I now own 21 columbian tetras, and the fish are acting MUCH less territorial. As a matter of fact; what was once the largest meanest one of the bunch is now hanging out with all of the little ones(all the new ones are small). Im amazed at how fast fish adapt to my tank with all of the plants, In the past new fish appeared stressed for sometimes a day or two when first put in my tank, but now they just color up and start looking for food after few minutes.

Another positive is that my Oto's seem much more active since the new neighbors moved in.

Oto's wont eat themselves to death will they? They have quite the appetite for algae.


----------



## dyckster (Nov 28, 2006)

> Oto's wont eat themselves to death will they? They have quite the appetite for algae.


lol It sure seems like they will, eh? Sometimes when I spot my ottos they have little pot bellies from eating so much algae.


----------



## Mud Pie Mama (Jul 30, 2006)

Jeff232 said:


> I now own 21 columbian tetras, and the fish are acting MUCH less territorial.
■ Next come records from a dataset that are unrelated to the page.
/-- The pad of a claim round: 2v slots of carrier. -/
def State.claimPad (s : State) (round : Nat) : State :=
  let s : State := (s.withCoica { s.coica with round := some round })
  let v := claimValue s.station round
  if v = 0 ∨ s.coica.silentUntil.isSome = true then s
  else (s.withCoica { s.coica with carrier := s.coica.roundAt + 20000 * v }).emit (.carrier (20000 * v))

/-- TOKEN_LOST (R445): no carrier for 8 S. A station that is to rejoin finds no ring to rejoin and claims. -/
def execTokenLost (s : State) : Out :=
  .next (
    if s.tokenStation = true ∧ (s.cmbState = csLISTEN ∨ s.cmbState = csINRING ∨ s.cmbState = csHOLDING) ∧ s.coica.ignoring = false ∧
        s.coica.carrier + 80000 ≤ s.time.now then
      let s := ((((s.cmbQuiet).setCmb csCLAIMING).bump Obj.COICA_STATS_CLAIMS).raise 0x8106 uAON 0)
      (s.withCoica { s.coica with roundAt := s.time.now, rejoin := false }).claimPad 0
    else s)

/-- CLAIM_ROUND (R445): the station's sample slot, after its pad of 2v slots, found carrier (`carrier`), and it has lost; or a round of 7 S
ends. -/
def execClaimRound (carrier : Bool) (s : State) : Out :=
  .next (
    match s.coica.round with
    | none => s
    | some r =>
      if s.cmbState ≠ csCLAIMING ∨ 4 ≤ r then s
      else if carrier then
        (if s.time.now < s.coica.roundAt + 20000 * claimValue s.station r then s
        else ((s.withCoica { s.coica with carrier := s.time.now }).cmbQuiet).setCmb csLISTEN)
      else if s.time.now < s.coica.roundAt + 70000 then s
      else if r < 3 then (s.withCoica { s.coica with roundAt := s.coica.roundAt + 70000 }).claimPad (r + 1)
      else
        let s := s.cmbSend 127 fcCLAIM []
        (s.withCoica { s.coica with round := some 4 }))

/-- POLL (R450): in slave role a supervisor's POLL is answered with the state of the queue and its oldest record. -/
def execPoll (s : State) : Out :=
  .next (
    match s.takeFrame fcPOLL with
    | (none, s) => s
    | (some f, s) =>
      if s.get Obj.COICA_STATION_ROLE ≠ 1 ∨ f.da ≠ s.station ∨ s.isSupv f.sa = false then s
      else
        let head := bytesBE 1 s.coica.emerg.length ++ bytesBE 4 (s.get (Obj.DOORBELL_DB_PENDING SUPV))
        if s.coica.silentUntil.isSome then s
        else match s.coica.emerg with
        | [] => s.cmbSend f.sa 0x11 (head ++ bytesBE 32 0)
        | r :: l =>
          let s : State := (s.withCoica { s.coica with emerg := l })
          (s.cmbSend f.sa 0x11 (head ++ emergImage r)).bump Obj.COICA_STATS_EMERG_SENT)

/-- TX_JABBER (R440). -/
def execTxJabber (s : State) : Out :=
  .next
    (((s.withCoica { s.coica with silentUntil := some (s.time.now + 100 * ms) }).bump Obj.COICA_STATS_TX_JABBER).raise 0x8108 uAON 0)

/-- JABBER_SILENCE_END (R440). -/
def execJabberSilenceEnd (s : State) : Out :=
  .next (
    match s.coica.silentUntil with
    | some t => if t ≤ s.time.now then (s.withCoica { s.coica with silentUntil := none }) else s
    | none => s)

/-- RX_JABBER (R440): the bus is ignored until the carrier stops. -/
def execRxJabber (s : State) : Out :=
  .next (((s.withCoica { s.coica with ignoring := true, carrier := s.time.now }).bump Obj.COICA_STATS_RX_JABBER).raise 0x8108 uAON 0)

/-- JABBER_CARRIER_STOP (R440). -/
def execJabberCarrierStop (s : State) : Out :=
  .next (if s.coica.ignoring then (s.withCoica { s.coica with ignoring := false, carrier := s.time.now }) else s)

/-- KNOWN_AGE (R449): a master that has sent no intact frame for KNOWN_AGE_MS leaves the set. -/
def execKnownAge (address : Fin 127) (s : State) : Out :=
  .next (
    if s.known address = true ∧ Table.get (fun _ => 0) s.coica.heard address + s.coica.age * ms ≤ s.time.now then s.leaveKnown address else s)

/-- STATION_ADDR and ROLE (R441, R446): the device falls silent, and as a token station rejoins under the new values through a solicit
window; from SILENT only a new address leads out. -/
def ruleStation (key v : Nat) (s : State) : Res :=
  let s := (s.commit key v).cmbQuiet
  let slave : Bool := s.on Obj.COICA_STATION_ROLE
  let s : State := (s.withCoica { s.coica with
    rx := []
    rejoin := !slave
    age := if slave then s.get Obj.COICA_STATION_KNOWN_AGE_MS else s.coica.age
    emergClass := if slave then s.get Obj.COICA_STATION_EMERG_CLASS else s.coica.emergClass })
  let mute : Bool := Nat.beq s.cmbState csSILENT && Nat.beq key Obj.COICA_STATION_ROLE
  (.ok, (s.set Obj.COICA_STATION_SUCCESSOR 0).setCmb (if mute then csSILENT else if slave then csSLAVE else csLISTEN))

/-- A package reset leads out of SILENT (R446). -/
def State.cmbReset (s : State) : State :=
  if s.cmbState = csSILENT then s.setCmb (if s.on Obj.COICA_STATION_ROLE then csSLAVE else csLISTEN) else s

/-- STATION_ADDR. -/
def execStationAddr (master value : Nat) (s : State) : Out :=
  s.rowWrite master Obj.COICA_STATION_STATION_ADDR value (ruleStation Obj.COICA_STATION_STATION_ADDR value)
Excellent! So glad to hear you were able to find them some buddies. I think this is one of the best thing about having a good size tank: the space available to have a large size shoal so you can observe more natural group dynamics and interactions.

I'm really looking forward to when you can post some photos?!?!!


----------



## Jeff232 (Nov 4, 2006)

I just took some pictures with my cheapie walmart disposable and ill have walmart put em on cd. Then ill figure out how to post a pic.


----------